◆ **Problem**:
From the entries below, return only the lines starting at the one that contains "is accepted and" and ending at the one that contains "(.srai d a si (imm.extractLsb' 0 6))", exactly as they stand.

◆ **Recorded information**:
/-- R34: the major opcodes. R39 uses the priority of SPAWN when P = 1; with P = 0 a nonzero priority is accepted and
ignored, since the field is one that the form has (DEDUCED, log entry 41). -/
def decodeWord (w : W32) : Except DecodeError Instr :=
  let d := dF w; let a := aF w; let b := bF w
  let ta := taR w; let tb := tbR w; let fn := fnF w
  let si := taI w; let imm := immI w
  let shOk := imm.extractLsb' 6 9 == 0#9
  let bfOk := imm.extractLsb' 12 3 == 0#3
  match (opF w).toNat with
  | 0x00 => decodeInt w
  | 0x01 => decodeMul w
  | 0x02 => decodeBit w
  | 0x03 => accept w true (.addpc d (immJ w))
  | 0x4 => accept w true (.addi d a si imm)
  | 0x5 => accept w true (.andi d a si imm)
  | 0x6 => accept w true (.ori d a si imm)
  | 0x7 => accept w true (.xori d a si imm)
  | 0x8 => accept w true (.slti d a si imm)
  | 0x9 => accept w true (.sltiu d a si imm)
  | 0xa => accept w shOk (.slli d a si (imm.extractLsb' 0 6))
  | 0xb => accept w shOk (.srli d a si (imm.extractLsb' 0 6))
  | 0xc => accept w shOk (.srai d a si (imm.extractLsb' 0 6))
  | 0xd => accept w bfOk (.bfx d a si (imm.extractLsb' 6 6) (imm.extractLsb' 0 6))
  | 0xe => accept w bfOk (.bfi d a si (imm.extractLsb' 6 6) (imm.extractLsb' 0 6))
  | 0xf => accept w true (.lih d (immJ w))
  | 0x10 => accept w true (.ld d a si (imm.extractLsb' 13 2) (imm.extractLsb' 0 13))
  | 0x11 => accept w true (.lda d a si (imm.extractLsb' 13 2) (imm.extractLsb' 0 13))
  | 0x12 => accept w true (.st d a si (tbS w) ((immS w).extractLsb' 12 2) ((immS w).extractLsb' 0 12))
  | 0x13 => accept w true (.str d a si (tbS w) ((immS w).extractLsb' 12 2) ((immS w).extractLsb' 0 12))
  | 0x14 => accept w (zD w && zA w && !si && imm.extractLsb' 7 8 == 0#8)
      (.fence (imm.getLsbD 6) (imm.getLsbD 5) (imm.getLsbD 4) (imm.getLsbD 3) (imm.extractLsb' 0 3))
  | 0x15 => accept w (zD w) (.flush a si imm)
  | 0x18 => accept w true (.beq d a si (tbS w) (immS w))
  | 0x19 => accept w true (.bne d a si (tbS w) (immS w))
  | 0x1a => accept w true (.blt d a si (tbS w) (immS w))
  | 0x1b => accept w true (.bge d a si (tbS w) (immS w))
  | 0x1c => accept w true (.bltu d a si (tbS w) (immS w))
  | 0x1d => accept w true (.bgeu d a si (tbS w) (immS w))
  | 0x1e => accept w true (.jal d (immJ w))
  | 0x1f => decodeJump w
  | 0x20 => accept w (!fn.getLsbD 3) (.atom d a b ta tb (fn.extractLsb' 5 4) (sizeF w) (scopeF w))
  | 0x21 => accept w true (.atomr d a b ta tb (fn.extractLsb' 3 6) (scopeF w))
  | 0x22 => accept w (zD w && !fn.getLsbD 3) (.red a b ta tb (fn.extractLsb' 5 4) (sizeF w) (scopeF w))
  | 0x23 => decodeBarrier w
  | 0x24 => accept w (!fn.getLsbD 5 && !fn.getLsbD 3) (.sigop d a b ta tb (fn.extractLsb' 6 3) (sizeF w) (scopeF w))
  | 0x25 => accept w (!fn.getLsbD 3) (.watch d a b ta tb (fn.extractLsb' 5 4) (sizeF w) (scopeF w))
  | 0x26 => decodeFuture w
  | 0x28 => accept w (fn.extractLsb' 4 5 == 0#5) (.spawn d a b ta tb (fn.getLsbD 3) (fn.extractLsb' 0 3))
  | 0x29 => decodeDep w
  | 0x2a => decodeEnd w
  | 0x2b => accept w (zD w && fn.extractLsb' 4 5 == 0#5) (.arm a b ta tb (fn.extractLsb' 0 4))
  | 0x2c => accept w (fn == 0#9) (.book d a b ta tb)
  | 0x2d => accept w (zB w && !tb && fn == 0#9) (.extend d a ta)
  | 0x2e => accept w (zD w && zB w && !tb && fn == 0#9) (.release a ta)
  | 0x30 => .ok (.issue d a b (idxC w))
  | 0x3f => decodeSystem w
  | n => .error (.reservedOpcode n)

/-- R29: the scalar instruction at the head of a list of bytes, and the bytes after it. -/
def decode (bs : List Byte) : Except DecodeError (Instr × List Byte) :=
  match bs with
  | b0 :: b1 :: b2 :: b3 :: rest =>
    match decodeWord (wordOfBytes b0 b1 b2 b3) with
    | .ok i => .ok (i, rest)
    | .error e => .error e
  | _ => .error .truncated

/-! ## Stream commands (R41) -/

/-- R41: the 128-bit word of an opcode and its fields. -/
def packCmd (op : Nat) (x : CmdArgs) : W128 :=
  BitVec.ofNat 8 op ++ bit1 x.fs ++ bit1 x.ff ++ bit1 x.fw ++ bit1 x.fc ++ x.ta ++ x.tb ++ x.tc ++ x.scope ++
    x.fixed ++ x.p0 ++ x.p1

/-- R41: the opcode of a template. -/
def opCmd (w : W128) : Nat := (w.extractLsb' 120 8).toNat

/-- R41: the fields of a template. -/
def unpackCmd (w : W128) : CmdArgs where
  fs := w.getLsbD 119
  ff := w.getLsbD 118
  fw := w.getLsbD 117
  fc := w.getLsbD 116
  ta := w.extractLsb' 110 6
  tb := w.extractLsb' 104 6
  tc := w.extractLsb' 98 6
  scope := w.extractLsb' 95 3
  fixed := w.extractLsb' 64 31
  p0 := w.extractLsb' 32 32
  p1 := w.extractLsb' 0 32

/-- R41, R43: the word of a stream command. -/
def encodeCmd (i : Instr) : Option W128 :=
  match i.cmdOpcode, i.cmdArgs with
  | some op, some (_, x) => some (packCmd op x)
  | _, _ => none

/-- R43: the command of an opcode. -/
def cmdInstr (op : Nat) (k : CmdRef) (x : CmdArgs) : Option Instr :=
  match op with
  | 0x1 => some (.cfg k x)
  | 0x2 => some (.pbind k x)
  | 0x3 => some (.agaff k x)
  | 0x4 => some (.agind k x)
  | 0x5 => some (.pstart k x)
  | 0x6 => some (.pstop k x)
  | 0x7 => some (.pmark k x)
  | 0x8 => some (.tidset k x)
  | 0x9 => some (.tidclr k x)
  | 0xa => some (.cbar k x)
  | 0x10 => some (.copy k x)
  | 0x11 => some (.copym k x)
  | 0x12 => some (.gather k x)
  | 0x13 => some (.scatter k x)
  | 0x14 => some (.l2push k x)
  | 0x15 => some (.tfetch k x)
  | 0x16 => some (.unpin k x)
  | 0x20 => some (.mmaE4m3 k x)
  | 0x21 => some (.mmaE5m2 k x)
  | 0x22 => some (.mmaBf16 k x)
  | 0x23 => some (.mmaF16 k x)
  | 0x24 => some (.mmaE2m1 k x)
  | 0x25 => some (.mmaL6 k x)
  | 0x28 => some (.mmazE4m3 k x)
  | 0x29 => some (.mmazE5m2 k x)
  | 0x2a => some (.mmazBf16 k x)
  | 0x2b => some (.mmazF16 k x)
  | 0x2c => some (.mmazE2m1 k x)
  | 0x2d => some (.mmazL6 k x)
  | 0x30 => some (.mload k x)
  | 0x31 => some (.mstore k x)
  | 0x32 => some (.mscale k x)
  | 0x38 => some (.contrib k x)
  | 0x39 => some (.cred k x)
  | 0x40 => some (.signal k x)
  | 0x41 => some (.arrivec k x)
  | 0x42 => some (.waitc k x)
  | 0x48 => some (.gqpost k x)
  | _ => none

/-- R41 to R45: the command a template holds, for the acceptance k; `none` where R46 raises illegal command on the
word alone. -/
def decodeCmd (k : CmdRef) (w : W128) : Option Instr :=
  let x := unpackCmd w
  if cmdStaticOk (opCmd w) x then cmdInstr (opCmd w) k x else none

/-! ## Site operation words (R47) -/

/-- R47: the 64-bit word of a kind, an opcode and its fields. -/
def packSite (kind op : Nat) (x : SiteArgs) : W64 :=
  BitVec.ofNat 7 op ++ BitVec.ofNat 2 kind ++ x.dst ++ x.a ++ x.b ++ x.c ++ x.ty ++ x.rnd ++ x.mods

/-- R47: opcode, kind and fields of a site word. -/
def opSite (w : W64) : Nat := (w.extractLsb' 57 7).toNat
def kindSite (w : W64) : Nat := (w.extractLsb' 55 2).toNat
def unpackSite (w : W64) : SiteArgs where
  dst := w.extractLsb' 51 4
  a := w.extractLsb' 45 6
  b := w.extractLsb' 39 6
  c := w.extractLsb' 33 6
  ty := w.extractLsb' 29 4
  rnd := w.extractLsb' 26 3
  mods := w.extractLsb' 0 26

* * *

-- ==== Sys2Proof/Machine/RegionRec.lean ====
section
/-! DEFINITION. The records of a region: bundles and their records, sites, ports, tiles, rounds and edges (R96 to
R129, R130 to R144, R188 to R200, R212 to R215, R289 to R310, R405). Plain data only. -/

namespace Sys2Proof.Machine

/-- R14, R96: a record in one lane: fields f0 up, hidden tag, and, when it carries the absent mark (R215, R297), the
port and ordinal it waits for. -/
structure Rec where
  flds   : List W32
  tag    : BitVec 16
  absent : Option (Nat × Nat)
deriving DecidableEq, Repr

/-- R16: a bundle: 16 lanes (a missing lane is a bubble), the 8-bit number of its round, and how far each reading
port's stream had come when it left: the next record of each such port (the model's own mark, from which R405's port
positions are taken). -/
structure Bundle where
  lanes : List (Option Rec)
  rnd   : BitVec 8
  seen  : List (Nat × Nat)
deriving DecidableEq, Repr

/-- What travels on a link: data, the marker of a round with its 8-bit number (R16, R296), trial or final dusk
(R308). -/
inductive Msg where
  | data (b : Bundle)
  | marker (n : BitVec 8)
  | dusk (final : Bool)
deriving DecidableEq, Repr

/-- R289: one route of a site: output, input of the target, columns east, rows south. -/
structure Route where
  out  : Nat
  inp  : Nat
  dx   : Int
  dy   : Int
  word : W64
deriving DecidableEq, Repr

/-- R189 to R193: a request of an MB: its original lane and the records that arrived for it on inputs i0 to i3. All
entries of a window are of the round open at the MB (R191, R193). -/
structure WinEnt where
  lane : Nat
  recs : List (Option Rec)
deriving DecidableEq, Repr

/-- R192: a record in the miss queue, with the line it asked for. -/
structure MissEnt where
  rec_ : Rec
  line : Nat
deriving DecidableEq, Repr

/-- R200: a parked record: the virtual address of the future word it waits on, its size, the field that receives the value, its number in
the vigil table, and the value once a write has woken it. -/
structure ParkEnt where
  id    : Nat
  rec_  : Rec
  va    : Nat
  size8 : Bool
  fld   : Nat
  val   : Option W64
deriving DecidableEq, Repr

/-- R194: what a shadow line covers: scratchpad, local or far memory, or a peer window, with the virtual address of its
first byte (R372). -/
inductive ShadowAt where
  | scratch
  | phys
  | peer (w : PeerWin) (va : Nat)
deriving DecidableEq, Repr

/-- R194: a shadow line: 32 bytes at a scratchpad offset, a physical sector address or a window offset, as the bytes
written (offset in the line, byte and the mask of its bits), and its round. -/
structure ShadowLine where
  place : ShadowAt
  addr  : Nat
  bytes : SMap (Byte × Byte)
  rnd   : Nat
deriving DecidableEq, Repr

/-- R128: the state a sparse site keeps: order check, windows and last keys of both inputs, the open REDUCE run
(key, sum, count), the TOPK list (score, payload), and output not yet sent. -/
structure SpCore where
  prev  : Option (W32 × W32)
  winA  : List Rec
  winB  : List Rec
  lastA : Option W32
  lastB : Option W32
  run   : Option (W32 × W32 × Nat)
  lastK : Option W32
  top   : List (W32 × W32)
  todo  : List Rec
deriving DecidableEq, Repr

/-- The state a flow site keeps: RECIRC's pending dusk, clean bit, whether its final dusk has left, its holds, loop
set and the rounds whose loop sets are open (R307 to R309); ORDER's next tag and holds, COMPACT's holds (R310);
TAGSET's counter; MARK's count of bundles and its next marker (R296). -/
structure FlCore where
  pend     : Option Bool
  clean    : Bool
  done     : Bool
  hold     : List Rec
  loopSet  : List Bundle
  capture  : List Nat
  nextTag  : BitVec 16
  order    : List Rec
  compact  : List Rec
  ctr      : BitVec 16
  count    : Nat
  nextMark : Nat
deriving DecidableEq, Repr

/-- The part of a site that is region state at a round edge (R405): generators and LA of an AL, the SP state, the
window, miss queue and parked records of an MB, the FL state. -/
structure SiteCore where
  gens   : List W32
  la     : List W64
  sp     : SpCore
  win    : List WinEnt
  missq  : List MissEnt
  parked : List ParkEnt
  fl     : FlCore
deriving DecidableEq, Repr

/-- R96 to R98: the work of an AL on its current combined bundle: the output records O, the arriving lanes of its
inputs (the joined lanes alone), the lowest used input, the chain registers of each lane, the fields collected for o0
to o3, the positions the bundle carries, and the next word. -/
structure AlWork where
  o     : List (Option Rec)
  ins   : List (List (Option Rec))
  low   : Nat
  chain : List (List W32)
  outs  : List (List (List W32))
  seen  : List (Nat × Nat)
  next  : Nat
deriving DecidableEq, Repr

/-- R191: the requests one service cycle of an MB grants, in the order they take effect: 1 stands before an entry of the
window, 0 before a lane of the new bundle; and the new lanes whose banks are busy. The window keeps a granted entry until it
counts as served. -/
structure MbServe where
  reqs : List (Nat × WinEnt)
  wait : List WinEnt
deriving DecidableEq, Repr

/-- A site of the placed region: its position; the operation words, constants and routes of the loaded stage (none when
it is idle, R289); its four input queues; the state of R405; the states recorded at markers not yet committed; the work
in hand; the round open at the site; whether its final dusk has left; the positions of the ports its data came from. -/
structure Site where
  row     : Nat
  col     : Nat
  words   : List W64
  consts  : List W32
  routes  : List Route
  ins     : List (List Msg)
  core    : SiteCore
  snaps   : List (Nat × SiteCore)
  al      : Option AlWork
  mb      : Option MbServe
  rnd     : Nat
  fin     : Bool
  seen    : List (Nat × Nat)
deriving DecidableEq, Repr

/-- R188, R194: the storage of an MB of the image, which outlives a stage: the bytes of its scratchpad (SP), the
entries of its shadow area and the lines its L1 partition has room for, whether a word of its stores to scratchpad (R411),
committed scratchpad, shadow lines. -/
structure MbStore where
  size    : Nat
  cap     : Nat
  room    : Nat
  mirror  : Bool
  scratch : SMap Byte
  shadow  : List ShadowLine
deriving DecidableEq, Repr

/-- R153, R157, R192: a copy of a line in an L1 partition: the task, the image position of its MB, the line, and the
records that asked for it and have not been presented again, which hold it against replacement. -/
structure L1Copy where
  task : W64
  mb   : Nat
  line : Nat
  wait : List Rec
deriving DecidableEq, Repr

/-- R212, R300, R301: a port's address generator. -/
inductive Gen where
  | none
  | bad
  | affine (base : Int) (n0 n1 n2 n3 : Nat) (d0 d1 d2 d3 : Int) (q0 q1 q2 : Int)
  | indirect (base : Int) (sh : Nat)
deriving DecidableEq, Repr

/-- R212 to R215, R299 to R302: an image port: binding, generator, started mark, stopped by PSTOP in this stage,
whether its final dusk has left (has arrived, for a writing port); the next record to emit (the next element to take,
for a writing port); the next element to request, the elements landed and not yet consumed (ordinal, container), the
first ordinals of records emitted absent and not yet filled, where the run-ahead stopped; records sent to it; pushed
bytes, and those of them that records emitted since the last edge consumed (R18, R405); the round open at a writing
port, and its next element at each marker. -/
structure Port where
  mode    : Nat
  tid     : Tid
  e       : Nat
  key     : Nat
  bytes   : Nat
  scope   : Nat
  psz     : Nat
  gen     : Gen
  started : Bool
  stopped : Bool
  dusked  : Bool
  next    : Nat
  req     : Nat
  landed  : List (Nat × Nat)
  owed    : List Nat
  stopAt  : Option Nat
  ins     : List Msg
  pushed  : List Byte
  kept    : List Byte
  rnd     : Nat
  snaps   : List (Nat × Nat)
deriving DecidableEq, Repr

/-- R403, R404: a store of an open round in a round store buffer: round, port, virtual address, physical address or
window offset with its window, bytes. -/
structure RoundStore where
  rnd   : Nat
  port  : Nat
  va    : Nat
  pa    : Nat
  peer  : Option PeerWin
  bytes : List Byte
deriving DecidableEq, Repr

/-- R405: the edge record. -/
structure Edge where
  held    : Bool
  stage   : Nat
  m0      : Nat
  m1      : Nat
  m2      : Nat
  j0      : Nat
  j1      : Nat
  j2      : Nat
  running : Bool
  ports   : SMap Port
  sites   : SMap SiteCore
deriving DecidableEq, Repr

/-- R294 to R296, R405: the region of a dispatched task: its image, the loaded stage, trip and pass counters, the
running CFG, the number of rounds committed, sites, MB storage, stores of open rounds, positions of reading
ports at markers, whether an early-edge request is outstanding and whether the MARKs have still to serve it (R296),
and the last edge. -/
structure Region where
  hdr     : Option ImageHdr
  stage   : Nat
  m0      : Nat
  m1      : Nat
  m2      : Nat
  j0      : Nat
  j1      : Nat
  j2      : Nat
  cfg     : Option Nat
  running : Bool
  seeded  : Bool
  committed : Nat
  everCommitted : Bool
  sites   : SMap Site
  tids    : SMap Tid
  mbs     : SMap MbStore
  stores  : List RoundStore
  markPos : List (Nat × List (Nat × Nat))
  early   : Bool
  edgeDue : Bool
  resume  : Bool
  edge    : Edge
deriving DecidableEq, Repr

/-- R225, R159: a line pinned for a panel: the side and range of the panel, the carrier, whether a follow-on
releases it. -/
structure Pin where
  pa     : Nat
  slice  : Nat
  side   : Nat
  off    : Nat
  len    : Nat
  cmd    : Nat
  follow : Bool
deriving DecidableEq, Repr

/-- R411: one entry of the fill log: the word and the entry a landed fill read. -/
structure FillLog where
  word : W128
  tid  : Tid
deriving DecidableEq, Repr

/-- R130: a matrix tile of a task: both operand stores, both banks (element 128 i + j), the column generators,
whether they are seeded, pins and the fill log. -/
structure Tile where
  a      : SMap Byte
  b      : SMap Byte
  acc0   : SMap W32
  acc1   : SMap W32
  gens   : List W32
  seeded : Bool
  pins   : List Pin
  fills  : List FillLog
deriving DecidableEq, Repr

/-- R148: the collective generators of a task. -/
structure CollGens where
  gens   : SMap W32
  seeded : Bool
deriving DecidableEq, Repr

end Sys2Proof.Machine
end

==

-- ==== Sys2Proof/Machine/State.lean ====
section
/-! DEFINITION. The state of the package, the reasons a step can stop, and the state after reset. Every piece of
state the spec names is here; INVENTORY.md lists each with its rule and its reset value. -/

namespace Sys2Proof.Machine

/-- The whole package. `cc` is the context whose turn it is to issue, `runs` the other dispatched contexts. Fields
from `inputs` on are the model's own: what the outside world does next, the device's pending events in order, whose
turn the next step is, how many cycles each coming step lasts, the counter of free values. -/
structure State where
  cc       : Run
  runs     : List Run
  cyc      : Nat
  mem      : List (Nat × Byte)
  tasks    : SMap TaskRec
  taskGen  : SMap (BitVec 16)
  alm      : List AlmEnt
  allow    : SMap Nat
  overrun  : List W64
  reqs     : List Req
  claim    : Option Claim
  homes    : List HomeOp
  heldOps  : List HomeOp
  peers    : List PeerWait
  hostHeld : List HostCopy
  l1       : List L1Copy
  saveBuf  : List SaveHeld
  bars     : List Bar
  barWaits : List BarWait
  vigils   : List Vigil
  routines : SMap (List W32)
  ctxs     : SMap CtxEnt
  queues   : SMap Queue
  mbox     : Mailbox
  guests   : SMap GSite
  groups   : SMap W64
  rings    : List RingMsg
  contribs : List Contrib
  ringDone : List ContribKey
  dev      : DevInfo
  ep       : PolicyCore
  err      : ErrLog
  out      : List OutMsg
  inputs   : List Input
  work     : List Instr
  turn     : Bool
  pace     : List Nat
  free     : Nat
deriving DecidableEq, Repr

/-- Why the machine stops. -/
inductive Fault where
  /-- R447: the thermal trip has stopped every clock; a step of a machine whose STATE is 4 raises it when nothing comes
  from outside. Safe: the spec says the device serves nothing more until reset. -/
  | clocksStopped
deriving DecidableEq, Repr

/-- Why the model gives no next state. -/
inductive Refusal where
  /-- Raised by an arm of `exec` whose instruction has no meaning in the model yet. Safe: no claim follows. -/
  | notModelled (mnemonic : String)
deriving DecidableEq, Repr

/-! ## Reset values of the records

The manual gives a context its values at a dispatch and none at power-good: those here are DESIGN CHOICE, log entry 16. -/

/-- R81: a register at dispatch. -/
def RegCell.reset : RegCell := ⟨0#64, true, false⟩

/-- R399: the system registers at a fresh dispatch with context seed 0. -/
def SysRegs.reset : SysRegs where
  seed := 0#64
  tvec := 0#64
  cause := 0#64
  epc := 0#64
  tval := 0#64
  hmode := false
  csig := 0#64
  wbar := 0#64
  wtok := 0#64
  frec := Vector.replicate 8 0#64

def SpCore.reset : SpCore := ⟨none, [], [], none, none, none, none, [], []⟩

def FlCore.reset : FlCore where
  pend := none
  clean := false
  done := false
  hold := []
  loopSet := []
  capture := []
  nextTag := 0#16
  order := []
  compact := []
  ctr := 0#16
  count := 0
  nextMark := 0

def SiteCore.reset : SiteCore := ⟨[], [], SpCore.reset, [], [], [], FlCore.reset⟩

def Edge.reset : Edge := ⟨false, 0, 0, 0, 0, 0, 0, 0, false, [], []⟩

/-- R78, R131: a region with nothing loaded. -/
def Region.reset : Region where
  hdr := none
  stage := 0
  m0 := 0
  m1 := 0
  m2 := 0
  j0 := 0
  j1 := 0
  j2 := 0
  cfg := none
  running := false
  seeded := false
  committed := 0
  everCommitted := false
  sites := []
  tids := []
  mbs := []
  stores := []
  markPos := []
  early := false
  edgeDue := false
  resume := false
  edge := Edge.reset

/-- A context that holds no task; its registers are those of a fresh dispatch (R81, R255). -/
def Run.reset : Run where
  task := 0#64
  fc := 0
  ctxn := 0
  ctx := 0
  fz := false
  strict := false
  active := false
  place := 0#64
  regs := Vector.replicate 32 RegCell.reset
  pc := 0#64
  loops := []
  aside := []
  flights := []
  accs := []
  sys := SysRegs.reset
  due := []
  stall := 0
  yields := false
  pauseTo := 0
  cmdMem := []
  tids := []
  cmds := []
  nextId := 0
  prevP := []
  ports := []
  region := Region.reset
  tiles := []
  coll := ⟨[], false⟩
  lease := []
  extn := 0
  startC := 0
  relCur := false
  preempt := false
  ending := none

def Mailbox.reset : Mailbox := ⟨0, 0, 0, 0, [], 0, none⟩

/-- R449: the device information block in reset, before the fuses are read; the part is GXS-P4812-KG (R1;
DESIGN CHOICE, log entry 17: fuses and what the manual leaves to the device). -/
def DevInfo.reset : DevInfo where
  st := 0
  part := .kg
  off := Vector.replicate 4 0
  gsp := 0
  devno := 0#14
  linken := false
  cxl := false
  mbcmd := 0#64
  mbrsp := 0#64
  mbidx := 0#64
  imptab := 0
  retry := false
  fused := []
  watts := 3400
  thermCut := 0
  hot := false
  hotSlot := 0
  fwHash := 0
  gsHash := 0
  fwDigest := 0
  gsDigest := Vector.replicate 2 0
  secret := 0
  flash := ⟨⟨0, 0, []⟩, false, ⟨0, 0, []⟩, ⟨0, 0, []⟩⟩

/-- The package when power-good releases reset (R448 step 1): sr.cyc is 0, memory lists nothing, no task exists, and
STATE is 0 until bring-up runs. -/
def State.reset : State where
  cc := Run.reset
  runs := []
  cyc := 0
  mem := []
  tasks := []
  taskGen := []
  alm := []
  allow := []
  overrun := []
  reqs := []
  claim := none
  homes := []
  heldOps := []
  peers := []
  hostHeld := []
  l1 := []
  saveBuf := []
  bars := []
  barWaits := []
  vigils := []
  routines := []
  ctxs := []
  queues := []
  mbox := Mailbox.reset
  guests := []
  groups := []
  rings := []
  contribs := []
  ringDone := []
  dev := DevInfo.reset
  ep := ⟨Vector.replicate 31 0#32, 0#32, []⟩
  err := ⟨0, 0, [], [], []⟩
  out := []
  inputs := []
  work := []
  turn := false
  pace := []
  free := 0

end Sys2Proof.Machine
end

◆ **Exercise answer**:
/-- R34: the major opcodes. R39 uses the priority of SPAWN when P = 1; with P = 0 a nonzero priority is accepted and
ignored, since the field is one that the form has (DEDUCED, log entry 41). -/
def decodeWord (w : W32) : Except DecodeError Instr :=
  let d := dF w; let a := aF w; let b := bF w
  let ta := taR w; let tb := tbR w; let fn := fnF w
  let si := taI w; let imm := immI w
  let shOk := imm.extractLsb' 6 9 == 0#9
  let bfOk := imm.extractLsb' 12 3 == 0#3
  match (opF w).toNat with
  | 0x00 => decodeInt w
  | 0x01 => decodeMul w
  | 0x02 => decodeBit w
  | 0x03 => accept w true (.addpc d (immJ w))
  | 0x4 => accept w true (.addi d a si imm)
  | 0x5 => accept w true (.andi d a si imm)
  | 0x6 => accept w true (.ori d a si imm)
  | 0x7 => accept w true (.xori d a si imm)
  | 0x8 => accept w true (.slti d a si imm)
  | 0x9 => accept w true (.sltiu d a si imm)
  | 0xa => accept w shOk (.slli d a si (imm.extractLsb' 0 6))
  | 0xb => accept w shOk (.srli d a si (imm.extractLsb' 0 6))
  | 0xc => accept w shOk (.srai d a si (imm.extractLsb' 0 6))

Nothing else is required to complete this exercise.